(Extracted information begins)

/-- An APPEND that answers OK has put its bytes behind the valid ones (R100). -/
theorem validRegion_of_append_ok {s t : State} {data : List Byte} (h : s.Inv) (hexec : exec (.append data) s = .next t)
    (hok : t.status = some .ok) : t.Inv ∧ t.validRegion = s.validRegion ++ data := by
  rcases Nat.lt_or_ge s.cfg.capacity (s.available + data.length) with hfull | hfits
  · rw [exec_append_of_not_fits hfull] at hexec
    cases hexec
    cases hok
  · rw [exec_append_of_fits hfits] at hexec
    cases hexec
    exact ⟨inv_pushBack hfits h, validRegion_pushBack hfits h⟩

/-- Settles O22: two APPENDs lengthen the valid region, and CONSUME of all of it hands it out. -/
theorem bytesLeaveInTheOrderTheyEntered : Obligations.BytesLeaveInTheOrderTheyEntered := by
  intro s t₁ t₂ t₃ a b hinv hexec₁ hok₁ hexec₂ hok₂ hexec₃
  obtain ⟨hinv₁, hregion₁⟩ := validRegion_of_append_ok hinv hexec₁ hok₁
  obtain ⟨_, hregion₂⟩ := validRegion_of_append_ok hinv₁ hexec₂ hok₂
  rw [exec_consume_of_le le_rfl] at hexec₃
  cases hexec₃
  refine ⟨?bytes, Nat.sub_self _⟩
  case bytes =>
    rw [← hregion₁, ← hregion₂]
    rfl

/-- Settles O23, by the effects an instruction can have. -/
theorem bufferStateHasTheWritersOfItsTable : Obligations.BufferStateHasTheWritersOfItsTable := by
  intro i s t hexec
  cases effect_of_exec hexec with
  | quiet | accept => exact ⟨fun _ => ⟨rfl, rfl⟩, fun _ _ _ _ => ⟨rfl, fun _ => rfl⟩⟩
  | append data _ => exact ⟨fun h => absurd rfl (h data), fun _ _ _ _ => ⟨rfl, fun h => absurd rfl (h data)⟩⟩
  | consume n _ => exact ⟨fun _ => ⟨rfl, rfl⟩, fun h => absurd rfl (h n)⟩
  | sync => exact ⟨fun _ => ⟨rfl, rfl⟩, fun _ h => absurd rfl h⟩
  | processRefuses | processAccepts => exact ⟨fun _ => ⟨rfl, rfl⟩, fun _ _ h => absurd rfl h⟩
  | flush => exact ⟨fun _ => ⟨rfl, rfl⟩, fun _ _ _ h => absurd rfl h⟩

/-! ## The synchronizer -/

/-- A queue with its first start marker at place `j`: noise, the marker, and more. -/
theorem eq_noise_append_start {q : List Byte} {j : Nat} (hbefore : ∀ k < j, q[k]? ≠ some START)
    (hj : q[j]? = some START) :
    ∃ noise more, q = noise ++ START :: more ∧ noise.length = j ∧ ∀ b ∈ noise, b ≠ START := by
  obtain ⟨hlt, hget⟩ := List.getElem?_eq_some_iff.mp hj
  refine ⟨q.take j, q.drop (j + 1), ?split, List.length_take_of_le hlt.le, ?noise⟩
  case split => rw [← hget, ← List.drop_eq_getElem_cons hlt, List.take_append_drop]
  case noise =>
    intro b hb hstart
    obtain ⟨k, hk, hbk⟩ := List.mem_take_iff_getElem.mp hb
    have hkq : k < q.length := by omega
    exact hbefore k (by omega) (by rw [List.getElem?_eq_getElem hkq, hbk, hstart])

/-- Settles O24: SYNC drops the noise, which is what stands before the first start marker, or everything. -/
theorem syncAdvancesToFirstStart : Obligations.SyncAdvancesToFirstStart := by
  intro s hinv
  refine ⟨?found, ?none⟩
  case found =>
    intro j _ hbefore hj
    obtain ⟨noise, more, hregion, rfl, hnoise⟩ := eq_noise_append_start hbefore hj
    have hfrom : fromStart s.validRegion ≠ [] := by simp [hregion, fromStart_append_of_noise hnoise, fromStart_start]
    have hlen : noiseLength s.validRegion = noise.length := by
      rw [hregion, noiseLength_append_of_noise hnoise, noiseLength_start, Nat.add_zero]
    rw [exec_sync, execSync_eq hinv.head_lt, if_neg hfrom, hlen]
    rfl
  case none =>
    intro hnoise
    have hfrom : fromStart s.validRegion = [] := by simpa [fromStart] using fromStart_append_of_noise hnoise []
    have hlen : noiseLength s.validRegion = s.available := by rw [noiseLength, hfrom, validRegion_length]; rfl
    rw [exec_sync, execSync_eq hinv.head_lt, if_pos hfrom, hlen, dropFront, Nat.sub_self]
    rfl

end Sys2Proof.Machine

/-! The checksum, and the words of a frame (20_memory.md, 43_checksum_validator.md). -/

namespace Sys2Proof.Machine

/-- The checksum's sum is the sum of the bytes as 8-bit words (R63). -/
theorem sum8_eq_sum (b : List Byte) : sum8 b = b.sum := by
  induction b with
  | nil => rfl
  | cons x b ih =>
    have hcons : sum8 (x :: b) = x + sum8 b := by simp [sum8, BitVec.ofNat_add]
    rw [hcons, ih, List.sum_cons]

/-- The checksum's sum in natural numbers (R63). -/
theorem sum8_eq_iff {b : List Byte} {x : Byte} : sum8 b = x ↔ (b.map BitVec.toNat).sum % 256 = x.toNat := by
  rw [← BitVec.toNat_inj, sum8, BitVec.toNat_ofNat]

/-- Settles O29: the sum of 8-bit words, from the left. -/
theorem eightBitAccumulatorGivesTheSum : Obligations.EightBitAccumulatorGivesTheSum := by
  intro b
  rw [sum8_eq_sum, List.sum_eq_foldl]

theorem toNat_u16le (lo hi : Byte) : (u16le lo hi).toNat = lo.toNat + 256 * hi.toNat := by
  rw [u16le, BitVec.toNat_ofNat, Nat.mod_eq_of_lt (by omega)]

/-- Settles O30: a pair is below 65536, so its 16 bits hold it. -/
theorem pairsAreLittleEndianTwosComplement : Obligations.PairsAreLittleEndianTwosComplement := by
  intro lo hi
  rw [u16, s16, toNat_u16le]
  refine ⟨by push_cast; rfl, fun hsmall => ?_, fun hlarge => ?_⟩
  · rw [if_pos hsmall]; push_cast; rfl
  · rw [if_neg hlarge.not_gt]; push_cast; rfl

section Frame
variable {ten : List Byte} (hten : ten.length = 10) (last : Byte)
include hten

theorem csum_append : csum (ten ++ [last]) = sum8 ten := by rw [csum, List.take_left' hten]

theorem frameByte_append_ten : frameByte (ten ++ [last]) 10 = last := by simp [frameByte, ← hten]

/-- The checksum test on ten bytes and an eleventh, in natural numbers (R131). -/
theorem checksumGood_append :
    checksumGood (ten ++ [last]) = true ↔ (ten.map BitVec.toNat).sum % 256 = last.toNat := by
  rw [checksumGood, beq_iff_eq, csum_append hten, frameByte_append_ten hten, sum8_eq_iff]

end Frame

/-- VERIFY of a frame of 11 bytes (R131). -/
theorem execVerify_of_length {frame : List Byte} (h : frame.length = 11) (s : State) :
    execVerify frame s = .next (raise (if checksumGood frame then .ok else .checksumMismatch) s) := by
  simp only [execVerify, FRAME_LEN, h, ne_eq, not_true_eq_false, if_false]
  split_ifs <;> rfl

/-- Settles O26: the length test, then the checksum test. -/
theorem verifyComparesTheSum : Obligations.VerifyComparesTheSum := by
  intro s frame
  refine ⟨fun hlen => ?length, ?sum⟩
  case length =>
    rw [exec_verify, execVerify, if_pos (show frame.length ≠ FRAME_LEN from hlen)]
    rfl
  case sum =>
    rintro ten last hten rfl
    have hgood := checksumGood_append hten last
    rw [exec_verify, execVerify_of_length (by simp [hten])]
    refine ⟨fun hsum => ?_, fun hsum => ?_⟩
    · rw [if_pos (hgood.mpr hsum)]; rfl
    · rw [if_neg (mt hgood.mp hsum)]; rfl

/-- Settles O28: the one byte is the sum of the ten. -/
theorem exactlyOneChecksumVerifies : Obligations.ExactlyOneChecksumVerifies := by
  intro ten hten
  refine ⟨sum8 ten, BitVec.toNat_ofNat _ _, fun s t last hexec => ?_⟩
  have hgood : checksumGood (ten ++ [last]) = true ↔ last = sum8 ten := by
    rw [checksumGood_append hten, ← sum8_eq_iff, eq_comm]
  rw [exec_verify, execVerify_of_length (by simp [hten])] at hexec
  cases hexec
  rw [raise_status, ← hgood]
  split_ifs with h <;> simp [h]

/-- VERIFY answers OK for 11 bytes that pass the checksum test only (R131). -/
theorem verify_ok {frame : List Byte} {s t : State} (hexec : exec (.verify frame) s = .next t)
    (hok : t.status = some .ok) : frame.length = 11 ∧ csum frame = frameByte frame 10 := by
  rw [exec_verify, execVerify_eq] at hexec
  cases hexec
  rw [raise_status] at hok
  split_ifs at hok with hlen hsum
  · cases hok
  · exact ⟨not_not.mp hlen, hsum⟩
  · cases hok

/-- A sum of bytes changes with any one of them. -/
theorem sum_set_ne {l : List Byte} {j : Nat} {b : Byte} (hj : j < l.length) (hb : l[j] ≠ b) :
    (l.set j b).sum ≠ l.sum := by
  rw [List.sum_set', dif_pos hj]
  intro h
  have hzero : -l[j] + b = 0 := by simpa using h
  exact hb (neg_add_eq_zero.mp hzero)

(Extracted information ends)

▶ **Description of the task**
Copy out each line of the material above, word for word, from the first down to the line containing "(hj : q[j]? = some". Add nothing.

▶ **Result of this exercise**
/-- An APPEND that answers OK has put its bytes behind the valid ones (R100). -/
theorem validRegion_of_append_ok {s t : State} {data : List Byte} (h : s.Inv) (hexec : exec (.append data) s = .next t)
    (hok : t.status = some .ok) : t.Inv ∧ t.validRegion = s.validRegion ++ data := by
  rcases Nat.lt_or_ge s.cfg.capacity (s.available + data.length) with hfull | hfits
  · rw [exec_append_of_not_fits hfull] at hexec
    cases hexec
    cases hok
  · rw [exec_append_of_fits hfits] at hexec
    cases hexec
    exact ⟨inv_pushBack hfits h, validRegion_pushBack hfits h⟩

/-- Settles O22: two APPENDs lengthen the valid region, and CONSUME of all of it hands it out. -/
theorem bytesLeaveInTheOrderTheyEntered : Obligations.BytesLeaveInTheOrderTheyEntered := by
  intro s t₁ t₂ t₃ a b hinv hexec₁ hok₁ hexec₂ hok₂ hexec₃
  obtain ⟨hinv₁, hregion₁⟩ := validRegion_of_append_ok hinv hexec₁ hok₁
  obtain ⟨_, hregion₂⟩ := validRegion_of_append_ok hinv₁ hexec₂ hok₂
  rw [exec_consume_of_le le_rfl] at hexec₃
  cases hexec₃
  refine ⟨?bytes, Nat.sub_self _⟩
  case bytes =>
    rw [← hregion₁, ← hregion₂]
    rfl

/-- Settles O23, by the effects an instruction can have. -/
theorem bufferStateHasTheWritersOfItsTable : Obligations.BufferStateHasTheWritersOfItsTable := by
  intro i s t hexec
  cases effect_of_exec hexec with
  | quiet | accept => exact ⟨fun _ => ⟨rfl, rfl⟩, fun _ _ _ _ => ⟨rfl, fun _ => rfl⟩⟩
  | append data _ => exact ⟨fun h => absurd rfl (h data), fun _ _ _ _ => ⟨rfl, fun h => absurd rfl (h data)⟩⟩
  | consume n _ => exact ⟨fun _ => ⟨rfl, rfl⟩, fun h => absurd rfl (h n)⟩
  | sync => exact ⟨fun _ => ⟨rfl, rfl⟩, fun _ h => absurd rfl h⟩
  | processRefuses | processAccepts => exact ⟨fun _ => ⟨rfl, rfl⟩, fun _ _ h => absurd rfl h⟩
  | flush => exact ⟨fun _ => ⟨rfl, rfl⟩, fun _ _ _ h => absurd rfl h⟩

/-! ## The synchronizer -/

/-- A queue with its first start marker at place `j`: noise, the marker, and more. -/
theorem eq_noise_append_start {q : List Byte} {j : Nat} (hbefore : ∀ k < j, q[k]? ≠ some START)
    (hj : q[j]? = some START) :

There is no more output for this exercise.